Gents thanks for taking the time to stop by & post :thumb:
Baz


----------



## Summit Detailing (Oct 9, 2006)

Great transformation Barry:buffer:...a satisfied client is all that matters!:thumb:


----------



## AaronGTi (Nov 2, 2010)

Awesome work mate :thumb:


----------



## Pugboi (Aug 17, 2012)

Looks amazing Barry wish I had my vrs done when I had it !!


----------



## Gleammachine (Sep 8, 2007)

Excellent as always Baz la!!!
Hope your well buddy.

Love those emails "I haven't got a Ferrari, so not sure if your interested in my ..."


----------



## Dave KG (Feb 23, 2006)

That is excellent. Who cares if it is "just a Skoda", every car deserves the best treatment and it is great to see every day cars like this that usually present far worse defects and grime getting serious TLC. Beautifully documented write up which clearly shows the results achieved - well done


----------



## CoOkIeMoNsTeR (Mar 6, 2011)

Wow! nice job, nice car too. Is my monitor broken, or is that only on 29k :doublesho

Can't be many with that mileage, considering they must be one of the only supermini's I've ever driven that feel like a big car to drive. Mate of mine has one in yellow, must be approaching 160k now, sits at 70 on cruise 100 miles a day, in 6th doing 60mpg. 

Skoda missed a trick with the new one, can't beat these old tractors :thumb:


----------



## Auto Detox (Dec 22, 2007)

Chris_Z4 said:


> Great transformation Barry:buffer:...a satisfied client is all that matters!:thumb:


Thanks Chris, hit the mail on the head :thumb:



AaronGTi said:


> Awesome work mate :thumb:


Cheers Aaron 



Pugboi said:


> Looks amazing Barry wish I had my vrs done when I had it !!


You should have had it done :thumb: I've done a few this year & they looks awesome detailed 



Gleammachine said:


> Excellent as always Baz la!!!
> Hope your well buddy.
> 
> Love those emails "I haven't got a Ferrari, so not sure if your interested in my ..."

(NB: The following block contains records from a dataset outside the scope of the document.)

-- ==== Sys2Proof/Machine/Shape.lean ====
section
/-!
DEFINITION. What each cell instruction waits for and sends to: its predicate mode, its targets, the operand
positions of the reference tables (R116, R165, R168, R173 to R175, R180, R187 to R190, R280, R298, R337) and
its issue class (R249).
-/

namespace Sys2Proof.Machine
open Sys2Proof

/-- The issue classes of R249. -/
inductive IssueClass where
  | v | m | x
  deriving DecidableEq, Repr

/-- The operand positions and targets of a cell instruction. `third` says that P is a data operand under
pm 11 (R165); elsewhere pm 11 is the order input of R142. -/
structure Shape where
  pm : Pm
  t0 : Target
  t1 : Target
  l : Bool
  r : Bool
  third : Bool
  cls : IssueClass
  deriving DecidableEq, Repr

/-- The shape of a cell instruction; NOP, which never fires, and everything else has none. -/
def instrShape : Instr → Option Shape
  | .bx f => some ⟨f.pm, f.t0, f.t1, true, false, false, .v⟩
  | .bxi f => some ⟨f.pm, Target.none, Target.none, false, false, false, .v⟩
  | .bend f => some ⟨f.pm, Target.none, Target.none, false, false, false, .v⟩
  | .mov f => some ⟨f.pm, f.t0, f.t1, true, false, false, .v⟩
  | .movi f => some ⟨f.pm, f.t0, Target.none, false, false, false, .v⟩
  | .movh f => some ⟨f.pm, f.t0, Target.none, true, false, false, .v⟩
  | .null f => some ⟨f.pm, f.t0, f.t1, false, false, false, .v⟩
  | .iota f => some ⟨f.pm, f.t0, f.t1, false, false, false, .v⟩
  | .cid f => some ⟨f.pm, f.t0, f.t1, false, false, false, .v⟩
  | .cellCyc f => some ⟨f.pm, f.t0, f.t1, false, false, false, .v⟩
  | .cellTrap f => some ⟨f.pm, f.t0, f.t1, false, false, false, .v⟩
  | .testk f => some ⟨f.pm, f.t0, f.t1, true, false, false, .v⟩
  | .sel f => some ⟨f.pm, f.t0, f.t1, true, true, true, .v⟩
  | .setv f => some ⟨f.pm, f.t0, f.t1, true, true, false, .v⟩
  | .getv f => some ⟨f.pm, f.t0, f.t1, true, false, false, .v⟩
  | .cellAdd f => some ⟨f.pm, f.t0, f.t1, true, true, false, .v⟩
  | .cellSub f => some ⟨f.pm, f.t0, f.t1, true, true, false, .v⟩
  | .cellMul f => some ⟨f.pm, f.t0, f.t1, true, true, false, .v⟩
  | .cellMulh f => some ⟨f.pm, f.t0, f.t1, true, true, false, .v⟩
  | .cellMin f => some ⟨f.pm, f.t0, f.t1, true, true, false, .v⟩
  | .cellMax f => some ⟨f.pm, f.t0, f.t1, true, true, false, .v⟩
  | .cellAnd f => some ⟨f.pm, f.t0, f.t1, true, true, false, .v⟩
  | .cellOr f => some ⟨f.pm, f.t0, f.t1, true, true, false, .v⟩
  | .cellXor f => some ⟨f.pm, f.t0, f.t1, true, true, false, .v⟩
  | .cellShl f => some ⟨f.pm, f.t0, f.t1, true, true, false, .v⟩
  | .cellShr f => some ⟨f.pm, f.t0, f.t1, true, true, false, .v⟩
  | .cellSar f => some ⟨f.pm, f.t0, f.t1, true, true, false, .v⟩
  | .cellClz f => some ⟨f.pm, f.t0, f.t1, true, false, false, .v⟩
  | .cellPopc f => some ⟨f.pm, f.t0, f.t1, true, false, false, .v⟩
  | .cmp f => some ⟨f.pm, f.t0, f.t1, true, true, false, .v⟩
  | .cellAddi f => some ⟨f.pm, f.t0, Target.none, true, false, false, .v⟩
  | .cellAndi f => some ⟨f.pm, f.t0, Target.none, true, false, false, .v⟩
  | .cellOri f => some ⟨f.pm, f.t0, Target.none, true, false, false, .v⟩
  | .cellShli f => some ⟨f.pm, f.t0, Target.none, true, false, false, .v⟩
  | .cellShri f => some ⟨f.pm, f.t0, Target.none, true, false, false, .v⟩
  | .cellSari f => some ⟨f.pm, f.t0, Target.none, true, false, false, .v⟩
  | .fadd f => some ⟨f.pm, f.t0, f.t1, true, true, false, .v⟩
  | .fsub f => some ⟨f.pm, f.t0, f.t1, true, true, false, .v⟩
  | .fmul f => some ⟨f.pm, f.t0, f.t1, true, true, false, .v⟩
  | .fma f => some ⟨f.pm, f.t0, f.t1, true, true, true, .v⟩
  | .fmin f => some ⟨f.pm, f.t0, f.t1, true, true, false, .v⟩
  | .fmax f => some ⟨f.pm, f.t0, f.t1, true, true, false, .v⟩
  | .fabs f => some ⟨f.pm, f.t0, f.t1, true, false, false, .v⟩
  | .fcmp f => some ⟨f.pm, f.t0, f.t1, true, true, false, .v⟩
  | .fcvt f => some ⟨f.pm, f.t0, f.t1, true, false, false, .v⟩
  | .unpk f => some ⟨f.pm, f.t0, f.t1, true, false, false, .v⟩
  | .pack f => some ⟨f.pm, f.t0, f.t1, true, true, false, .v⟩
  | .fexp2 f => some ⟨f.pm, f.t0, f.t1, true, false, false, .x⟩
  | .flog2 f => some ⟨f.pm, f.t0, f.t1, true, false, false, .x⟩
  | .frcp f => some ⟨f.pm, f.t0, f.t1, true, false, false, .x⟩
  | .frsq f => some ⟨f.pm, f.t0, f.t1, true, false, false, .x⟩
  | .ftanh f => some ⟨f.pm, f.t0, f.t1, true, false, false, .x⟩
  | .radd f => some ⟨f.pm, f.t0, f.t1, true, false, false, .v⟩
  | .rmax f => some ⟨f.pm, f.t0, f.t1, true, false, false, .v⟩
  | .rmin f => some ⟨f.pm, f.t0, f.t1, true, false, false, .v⟩
  | .psum f => some ⟨f.pm, f.t0, f.t1, true, false, false, .v⟩
  | .perm f => some ⟨f.pm, f.t0, f.t1, true, true, false, .v⟩
  | .bcst f => some ⟨f.pm, f.t0, f.t1, true, false, false, .v⟩
  | .lsh f => some ⟨f.pm, f.t0, f.t1, true, false, false, .v⟩
  | .cmpk f => some ⟨f.pm, f.t0, f.t1, true, true, false, .v⟩
  | .expd f => some ⟨f.pm, f.t0, f.t1, true, true, false, .v⟩
  | .nzscan f => some ⟨f.pm, f.t0, f.t1, true, true, false, .v⟩
  | .join f => some ⟨f.pm, f.t0, f.t1, true, true, false, .v⟩
  | .ld f => some ⟨f.pm, f.t0, f.t1, true, false, false, .m⟩
  | .ldc f => some ⟨f.pm, f.t0, f.t1, true, false, false, .m⟩
  | .st f => some ⟨f.pm, f.t0, f.t1, true, true, false, .m⟩
  | .stc f => some ⟨f.pm, f.t0, f.t1, true, true, false, .m⟩
  | .atadd f => some ⟨f.pm, f.t0, f.t1, true, true, false, .m⟩
  | .atfadd f => some ⟨f.pm, f.t0, f.t1, true, true, false, .m⟩
  | .atmax f => some ⟨f.pm, f.t0, f.t1, true, true, false, .m⟩
  | .lookup f => some ⟨f.pm, f.t0, f.t1, true, false, false, .m⟩
  | .tagset f => some ⟨f.pm, f.t0, f.t1, true, true, false, .m⟩
  | .tagclr f => some ⟨f.pm, f.t0, f.t1, true, false, false, .m⟩
  | .cellFmrg f => some ⟨f.pm, f.t0, f.t1, true, true, false, .m⟩
  | .cellFprobe f => some ⟨f.pm, f.t0, f.t1, true, false, false, .m⟩
  | .cellFscan f => some ⟨f.pm, f.t0, f.t1, true, false, false, .m⟩
  | .rcv f => some ⟨f.pm, f.t0, f.t1, false, false, false, .m⟩
  | .mark f => some ⟨f.pm, f.t0, f.t1, true, false, false, .m⟩
  | .xreq f => some ⟨f.pm, f.t0, f.t1, true, false, false, .m⟩
  | .cellRcall f => some ⟨f.pm, f.t0, f.t1, true, false, false, .m⟩
  | .joinp f => some ⟨f.pm, f.t0, f.t1, true, false, false, .m⟩
  | .mma f => some ⟨f.pm, f.t0, f.t1, true, true, true, .x⟩
  | .mmas f => some ⟨f.pm, f.t0, f.t1, true, true, true, .x⟩
  | .mmap f => some ⟨f.pm, f.t0, f.t1, true, true, true, .x⟩
  | .accrd f => some ⟨f.pm, f.t0, f.t1, true, false, false, .x⟩
  | .accz f => some ⟨f.pm, f.t0, f.t1, false, false, false, .x⟩
  | _ => none

/-- P is waited for (R20). -/
def Shape.p (x : Shape) : Bool := x.pm != .always

/-- The instruction takes an operand position (R26 item 6). -/
def Shape.takes (x : Shape) : Pos → Bool
  | .l => x.l
  | .r => x.r
  | .p => x.p
  | .out => false

end Sys2Proof.Machine
end

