-- ==== Sys2Proof/Machine/Flags.lean ====
section
/-!
DEFINITION. Tokens, and what the kinds of the operands decide before an instruction computes (R133, R138 to
R145).
-/

namespace Sys2Proof.Machine
open Sys2Proof

/-! ### Tokens (R133) -/

/-- Element i of a token. -/
def Token.at (t : Token) (i : Nat) : Elem := t.e.toList.getD i 0

/-- Valid bit i of a token. -/
def Token.ok (t : Token) (i : Nat) : Bool := t.v.getLsbD i

/-- The mask of the lanes that a predicate holds for. -/
def maskOf (p : Nat → Bool) : BitVec 16 :=
  BitVec.ofNat 16 ((List.range 16).foldl (fun n i => if p i then n + 2 ^ i else n) 0)

/-- A token from its valid lanes and elements; an invalid lane holds 0. -/
def Token.lanes (k : Kind) (v : Nat → Bool) (e : Nat → Elem) : Token :=
  { e := Vector.ofFn fun i => if v i.val then e i.val else 0, v := maskOf v, k := k }

/-- A token of a kind from its elements and mask. -/
def Token.ofList (k : Kind) (v : BitVec 16) (l : List Nat) : Token :=
  { e := Vector.ofFn fun i => BitVec.ofNat 32 (l.getD i.val 0), v := v, k := k }

/-- A DATA scalar. -/
def Token.scalar (x : Nat) : Token := Token.ofList .data 1 [x]

/-- A marker made by the hardware, with its sequence number (R136). -/
def Token.marker (k : Kind) (n : Nat) : Token := Token.ofList k 1 [n % 2 ^ 32]

/-- An ERR token with a status. -/
def Token.err (st : Status) : Token := Token.ofList .err 1 [st.code]

/-- The markers that reach operands: EOT, EOR and EOW. -/
def Kind.isMarker : Kind → Bool
  | .eot | .eor | .eow => true
  | _ => false

/-- Kinds that stay at a port's head: PRE and RCF (R137). -/
def Kind.isHeld : Kind → Bool
  | .pre | .rcf => true
  | _ => false

/-! ### Predicates and kinds -/

/-- A predicate is true when it is DATA with v[0] = 1 and a nonzero e0 (R140). -/
def Token.true? (t : Token) : Bool := t.k == .data && t.ok 0 && t.at 0 != 0

/-- A predicate mode suppresses an instruction with this predicate (R140). -/
def pmSuppresses (pm : Pm) (p : Token) : Bool :=
  match pm with
  | .onTrue => !p.true?
  | .onFalse => p.true?
  | .always | .third => false

/-- What the kinds of the operands decide. -/
inductive Verdict where
  /-- NUL or ERR goes to each target (R138, R139). -/
  | propagate (t : Token)
  /-- Nothing happens (R140). -/
  | suppressed
  /-- A marker goes to each target, once the operands given have been discarded (R142, R143). -/
  | marker (t : Token) (discarded : List Operand)
  | compute
  deriving DecidableEq, Repr

/-- The first ERR of the operands, else NUL where one is NUL (R138, R139). -/
def propagated (ops : List Operand) : Option Token :=
  match ops.find? fun o => o.tok.k == .err with
  | some o => some o.tok
  | none => if ops.any fun o => o.tok.k == .nul then some .nul else none

/-- The marker of the highest kind code, the first of them where several share it (R143). -/
def highest : List Token → Option Token
  | [] => none
  | t :: ts => match highest ts with
    | none => some t
    | some u => if t.k.code < u.k.code then some u else some t

/-- The rule for markers among the data operands (R142, R143). -/
def markerVerdict (data : List Operand) : Verdict :=
  match highest ((data.filter fun o => o.tok.k.isMarker).map (·.tok)) with
  | none => .compute
  | some m => .marker m (data.filter fun o => !o.tok.k.isMarker)

/-- What the operands that an instruction has decide, in the order of R138 to R144. TESTK reads any kind
(R172). [DEDUCED, log 33; DEDUCED, log 37; DEDUCED, log 88] -/
def Shape.judge (x : Shape) (testk : Bool) (l r p : Option Operand) : Verdict :=
  let ops := l.toList ++ r.toList ++ p.toList
  match (if testk then none else propagated ops) with
  | some t => .propagate t
  | none =>
    if (match p with
      | some q => pmSuppresses x.pm q.tok
      | none => false) then .suppressed
    else if testk then .compute
    else markerVerdict (l.toList ++ r.toList ++ (if x.third then p.toList else []))

end Sys2Proof.Machine
end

Howdy Rob, I am very well thanks mate I hope you & family are all well too. Must admit my love for non supercar detailing is as high as ever & love these transformations  Take it easy 



Dave KG said:


> That is excellent. Who cares if it is "just a Skoda", every car deserves the best treatment and it is great to see every day cars like this that usually present far worse defects and grime getting serious TLC. Beautifully documented write up which clearly shows the results achieved - well done


Hey Dave the mad scientist himself :lol: Thanks for the kind words mate & stopping by to post them. Look forward to our next catch up over coffee & cake like at Waxstock ! Its on me next time. Look forward to the subaru updates too 



CoOkIeMoNsTeR said:


> Wow! nice job, nice car too. Is my monitor broken, or is that only on 29k :doublesho
> 
> Can't be many with that mileage, considering they must be one of the only supermini's I've ever driven that feel like a big car to drive. Mate of mine has one in yellow, must be approaching 160k now, sits at 70 on cruise 100 miles a day, in 6th doing 60mpg.
> 
> Skoda missed a trick with the new one, can't beat these old tractors :thumb:


Thanks Mr Monster ! Not sure on the milage was one thing I didnt look at  Like you I much prefer the older model & this is one of my favourites although mine may have to be black :thumb:

Thanks gent's
Baz


----------



## ckeir.02mh (Jan 5, 2012)

Cracking work, every car deserves to look it's best no matter how much or little it's worth imo.
:thumb:
Chris.


----------



## SeanyBean (Sep 24, 2010)

great turn around and end result!


----------



## Soul Hudson (Jul 5, 2011)

Some awesome 50/50's my man, very nice.


----------



## Auto Detox (Dec 22, 2007)

ckeir.02mh said:


> Cracking work, every car deserves to look it's best no matter how much or little it's worth imo.
> :thumb:
> Chris.


Very true indeed ! I love these transformation jobs, very satisfying :thumb:



SeanyBean said:


> great turn around and end result!


Thanks Seany :thumb:



Soul Hudson said:


> Some awesome 50/50's my man, very nice.


Thanks Mr Hudson :thumb:

Cheers for the kinds words gents
Baz


----------